» **Exercise aim**
What do the lines say from the start of the entries through the one containing "s.ports := rfl"? Repeat them exactly.

» **Supplied data**
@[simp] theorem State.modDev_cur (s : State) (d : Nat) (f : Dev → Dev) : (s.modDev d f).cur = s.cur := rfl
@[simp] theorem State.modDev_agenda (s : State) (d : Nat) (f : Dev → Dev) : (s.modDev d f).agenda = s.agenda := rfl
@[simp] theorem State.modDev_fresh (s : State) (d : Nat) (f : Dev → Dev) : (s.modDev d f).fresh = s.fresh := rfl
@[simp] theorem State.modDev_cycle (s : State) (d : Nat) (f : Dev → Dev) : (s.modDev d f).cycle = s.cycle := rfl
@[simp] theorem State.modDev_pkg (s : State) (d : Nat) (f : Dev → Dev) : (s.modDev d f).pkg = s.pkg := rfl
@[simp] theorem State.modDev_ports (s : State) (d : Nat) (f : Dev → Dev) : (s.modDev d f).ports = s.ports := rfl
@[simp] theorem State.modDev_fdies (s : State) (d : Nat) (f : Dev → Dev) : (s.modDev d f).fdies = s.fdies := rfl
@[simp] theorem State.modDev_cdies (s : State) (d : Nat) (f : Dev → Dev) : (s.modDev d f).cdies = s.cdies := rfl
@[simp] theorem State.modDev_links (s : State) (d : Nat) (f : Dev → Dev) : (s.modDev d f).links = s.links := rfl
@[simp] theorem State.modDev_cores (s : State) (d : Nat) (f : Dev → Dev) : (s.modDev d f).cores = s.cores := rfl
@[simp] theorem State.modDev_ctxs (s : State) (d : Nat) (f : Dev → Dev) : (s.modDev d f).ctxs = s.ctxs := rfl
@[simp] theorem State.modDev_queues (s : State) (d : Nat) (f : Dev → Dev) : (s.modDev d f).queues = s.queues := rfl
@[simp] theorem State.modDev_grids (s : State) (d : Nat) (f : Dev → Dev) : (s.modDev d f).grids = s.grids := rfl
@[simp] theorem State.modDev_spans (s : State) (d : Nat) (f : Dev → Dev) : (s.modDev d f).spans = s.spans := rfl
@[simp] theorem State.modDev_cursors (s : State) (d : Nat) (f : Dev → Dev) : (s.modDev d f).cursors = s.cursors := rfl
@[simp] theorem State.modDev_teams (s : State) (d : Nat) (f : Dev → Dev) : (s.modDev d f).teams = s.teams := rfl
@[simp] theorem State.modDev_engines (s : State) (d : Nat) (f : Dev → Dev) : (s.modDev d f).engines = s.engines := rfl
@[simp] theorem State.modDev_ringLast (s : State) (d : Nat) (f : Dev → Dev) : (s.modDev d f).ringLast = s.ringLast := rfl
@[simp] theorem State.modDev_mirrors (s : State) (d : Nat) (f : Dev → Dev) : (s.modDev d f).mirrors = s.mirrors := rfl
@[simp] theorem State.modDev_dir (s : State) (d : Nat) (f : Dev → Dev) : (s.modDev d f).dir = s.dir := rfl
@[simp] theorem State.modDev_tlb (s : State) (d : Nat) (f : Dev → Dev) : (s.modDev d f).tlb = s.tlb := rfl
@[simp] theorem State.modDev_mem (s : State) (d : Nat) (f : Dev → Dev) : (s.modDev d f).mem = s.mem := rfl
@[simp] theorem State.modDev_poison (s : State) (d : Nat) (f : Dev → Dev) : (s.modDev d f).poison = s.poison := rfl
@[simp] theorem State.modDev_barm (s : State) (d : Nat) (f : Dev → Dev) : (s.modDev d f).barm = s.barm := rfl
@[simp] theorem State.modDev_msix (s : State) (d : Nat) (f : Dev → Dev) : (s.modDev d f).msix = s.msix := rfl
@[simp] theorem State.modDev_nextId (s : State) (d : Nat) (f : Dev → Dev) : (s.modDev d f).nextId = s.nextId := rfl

» **Output for this task**
@[simp] theorem State.modDev_cur (s : State) (d : Nat) (f : Dev → Dev) : (s.modDev d f).cur = s.cur := rfl
@[simp] theorem State.modDev_agenda (s : State) (d : Nat) (f : Dev → Dev) : (s.modDev d f).agenda = s.agenda := rfl
@[simp] theorem State.modDev_fresh (s : State) (d : Nat) (f : Dev → Dev) : (s.modDev d f).fresh = s.fresh := rfl
@[simp] theorem State.modDev_cycle (s : State) (d : Nat) (f : Dev → Dev) : (s.modDev d f).cycle = s.cycle := rfl
@[simp] theorem State.modDev_pkg (s : State) (d : Nat) (f : Dev → Dev) : (s.modDev d f).pkg = s.pkg := rfl
@[simp] theorem State.modDev_ports (s : State) (d : Nat) (f : Dev → Dev) : (s.modDev d f).ports = s.ports := rfl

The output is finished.